WORK ITEM – Report how many lines in the following entries contain "readReg". Nothing else should be given.

Stored items:
== Segment start ==

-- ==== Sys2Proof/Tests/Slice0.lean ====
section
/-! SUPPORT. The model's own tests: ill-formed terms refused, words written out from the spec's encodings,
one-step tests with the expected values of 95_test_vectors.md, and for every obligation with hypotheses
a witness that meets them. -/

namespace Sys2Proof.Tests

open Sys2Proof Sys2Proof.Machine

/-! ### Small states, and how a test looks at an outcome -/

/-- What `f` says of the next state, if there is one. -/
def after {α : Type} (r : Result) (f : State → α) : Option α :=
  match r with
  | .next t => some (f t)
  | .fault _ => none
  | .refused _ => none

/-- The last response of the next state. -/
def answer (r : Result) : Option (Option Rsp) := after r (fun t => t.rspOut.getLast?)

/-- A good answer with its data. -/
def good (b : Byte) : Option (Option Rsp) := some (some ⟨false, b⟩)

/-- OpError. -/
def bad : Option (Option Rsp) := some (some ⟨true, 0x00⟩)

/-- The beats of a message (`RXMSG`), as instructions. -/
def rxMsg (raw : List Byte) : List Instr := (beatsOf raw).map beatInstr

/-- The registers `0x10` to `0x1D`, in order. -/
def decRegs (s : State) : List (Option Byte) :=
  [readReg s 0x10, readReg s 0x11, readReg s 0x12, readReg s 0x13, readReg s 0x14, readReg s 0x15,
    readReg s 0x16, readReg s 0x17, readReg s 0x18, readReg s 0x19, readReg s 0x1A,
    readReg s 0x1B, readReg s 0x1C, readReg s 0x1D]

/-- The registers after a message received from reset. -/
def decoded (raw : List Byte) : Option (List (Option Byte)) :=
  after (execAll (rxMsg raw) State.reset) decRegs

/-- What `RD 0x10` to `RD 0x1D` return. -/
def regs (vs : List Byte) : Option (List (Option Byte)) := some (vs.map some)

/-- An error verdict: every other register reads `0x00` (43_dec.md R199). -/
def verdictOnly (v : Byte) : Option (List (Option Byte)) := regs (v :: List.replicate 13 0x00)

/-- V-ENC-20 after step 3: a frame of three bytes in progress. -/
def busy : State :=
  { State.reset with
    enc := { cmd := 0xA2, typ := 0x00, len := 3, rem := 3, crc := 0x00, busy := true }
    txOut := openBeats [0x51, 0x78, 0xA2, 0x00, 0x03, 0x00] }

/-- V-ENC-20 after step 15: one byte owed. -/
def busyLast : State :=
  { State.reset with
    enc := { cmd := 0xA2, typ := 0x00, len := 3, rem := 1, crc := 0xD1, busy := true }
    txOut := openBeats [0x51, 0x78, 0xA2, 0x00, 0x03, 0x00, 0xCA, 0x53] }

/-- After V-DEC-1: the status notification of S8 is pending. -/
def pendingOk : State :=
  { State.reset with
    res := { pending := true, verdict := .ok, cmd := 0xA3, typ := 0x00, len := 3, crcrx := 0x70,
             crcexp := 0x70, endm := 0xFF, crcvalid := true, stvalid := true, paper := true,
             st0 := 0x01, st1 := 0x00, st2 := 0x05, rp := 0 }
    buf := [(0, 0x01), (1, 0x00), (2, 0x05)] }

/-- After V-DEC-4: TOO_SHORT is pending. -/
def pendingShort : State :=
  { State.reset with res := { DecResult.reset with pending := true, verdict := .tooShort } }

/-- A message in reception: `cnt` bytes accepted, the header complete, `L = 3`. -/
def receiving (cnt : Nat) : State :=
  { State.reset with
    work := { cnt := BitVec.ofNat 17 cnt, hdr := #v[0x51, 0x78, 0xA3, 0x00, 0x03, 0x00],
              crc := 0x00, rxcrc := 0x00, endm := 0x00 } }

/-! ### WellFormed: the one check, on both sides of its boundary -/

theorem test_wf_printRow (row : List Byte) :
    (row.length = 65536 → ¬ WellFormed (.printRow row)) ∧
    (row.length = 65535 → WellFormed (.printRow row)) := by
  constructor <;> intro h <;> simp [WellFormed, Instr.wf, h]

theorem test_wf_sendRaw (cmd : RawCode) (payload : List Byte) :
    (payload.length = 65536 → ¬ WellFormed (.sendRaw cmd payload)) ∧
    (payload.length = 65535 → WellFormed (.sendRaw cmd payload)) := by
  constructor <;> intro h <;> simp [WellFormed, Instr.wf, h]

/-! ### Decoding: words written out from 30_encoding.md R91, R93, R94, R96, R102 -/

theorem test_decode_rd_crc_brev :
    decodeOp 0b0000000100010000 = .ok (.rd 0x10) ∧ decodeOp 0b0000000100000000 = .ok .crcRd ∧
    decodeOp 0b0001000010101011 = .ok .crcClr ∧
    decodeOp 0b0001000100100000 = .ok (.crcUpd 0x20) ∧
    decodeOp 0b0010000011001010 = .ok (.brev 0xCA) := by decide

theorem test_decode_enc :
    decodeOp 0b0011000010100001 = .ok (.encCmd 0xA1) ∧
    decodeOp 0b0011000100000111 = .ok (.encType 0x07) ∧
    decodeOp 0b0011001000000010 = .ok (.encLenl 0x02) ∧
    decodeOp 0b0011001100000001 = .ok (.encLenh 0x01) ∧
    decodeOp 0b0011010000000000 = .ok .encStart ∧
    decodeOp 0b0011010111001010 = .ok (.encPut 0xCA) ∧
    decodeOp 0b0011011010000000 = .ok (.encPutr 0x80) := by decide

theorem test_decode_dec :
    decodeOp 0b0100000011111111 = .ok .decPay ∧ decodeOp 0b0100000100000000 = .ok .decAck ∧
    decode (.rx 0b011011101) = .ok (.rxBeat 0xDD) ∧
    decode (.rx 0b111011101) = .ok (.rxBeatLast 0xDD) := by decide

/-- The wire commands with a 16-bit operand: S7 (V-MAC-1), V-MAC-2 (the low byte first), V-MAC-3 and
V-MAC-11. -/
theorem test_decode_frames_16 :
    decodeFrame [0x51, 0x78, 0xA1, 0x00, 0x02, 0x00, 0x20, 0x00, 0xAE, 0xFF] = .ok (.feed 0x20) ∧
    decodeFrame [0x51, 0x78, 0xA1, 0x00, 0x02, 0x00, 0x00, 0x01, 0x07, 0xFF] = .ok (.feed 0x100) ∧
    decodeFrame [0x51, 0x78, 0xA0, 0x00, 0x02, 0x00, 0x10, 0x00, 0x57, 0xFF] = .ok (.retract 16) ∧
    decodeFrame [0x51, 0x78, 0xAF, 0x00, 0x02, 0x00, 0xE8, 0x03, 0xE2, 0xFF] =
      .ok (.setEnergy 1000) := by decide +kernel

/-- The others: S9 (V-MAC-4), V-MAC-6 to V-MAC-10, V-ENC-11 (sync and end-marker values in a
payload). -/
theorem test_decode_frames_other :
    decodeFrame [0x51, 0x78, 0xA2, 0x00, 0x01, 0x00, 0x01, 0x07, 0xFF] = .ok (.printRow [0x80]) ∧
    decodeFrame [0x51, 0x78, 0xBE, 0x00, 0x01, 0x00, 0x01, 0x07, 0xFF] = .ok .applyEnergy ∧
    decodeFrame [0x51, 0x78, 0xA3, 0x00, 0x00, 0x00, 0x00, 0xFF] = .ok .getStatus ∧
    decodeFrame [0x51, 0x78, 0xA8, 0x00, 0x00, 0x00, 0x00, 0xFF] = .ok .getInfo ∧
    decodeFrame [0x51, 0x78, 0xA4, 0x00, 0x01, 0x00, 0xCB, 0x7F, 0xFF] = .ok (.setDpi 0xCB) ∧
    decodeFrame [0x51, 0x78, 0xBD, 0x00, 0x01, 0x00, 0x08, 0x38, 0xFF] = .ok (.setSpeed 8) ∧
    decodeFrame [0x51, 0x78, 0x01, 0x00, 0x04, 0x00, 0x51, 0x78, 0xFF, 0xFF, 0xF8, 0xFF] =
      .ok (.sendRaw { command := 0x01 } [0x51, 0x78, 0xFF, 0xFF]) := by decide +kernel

== Segment end ==

ANSWER FOR THIS EXERCISE – 3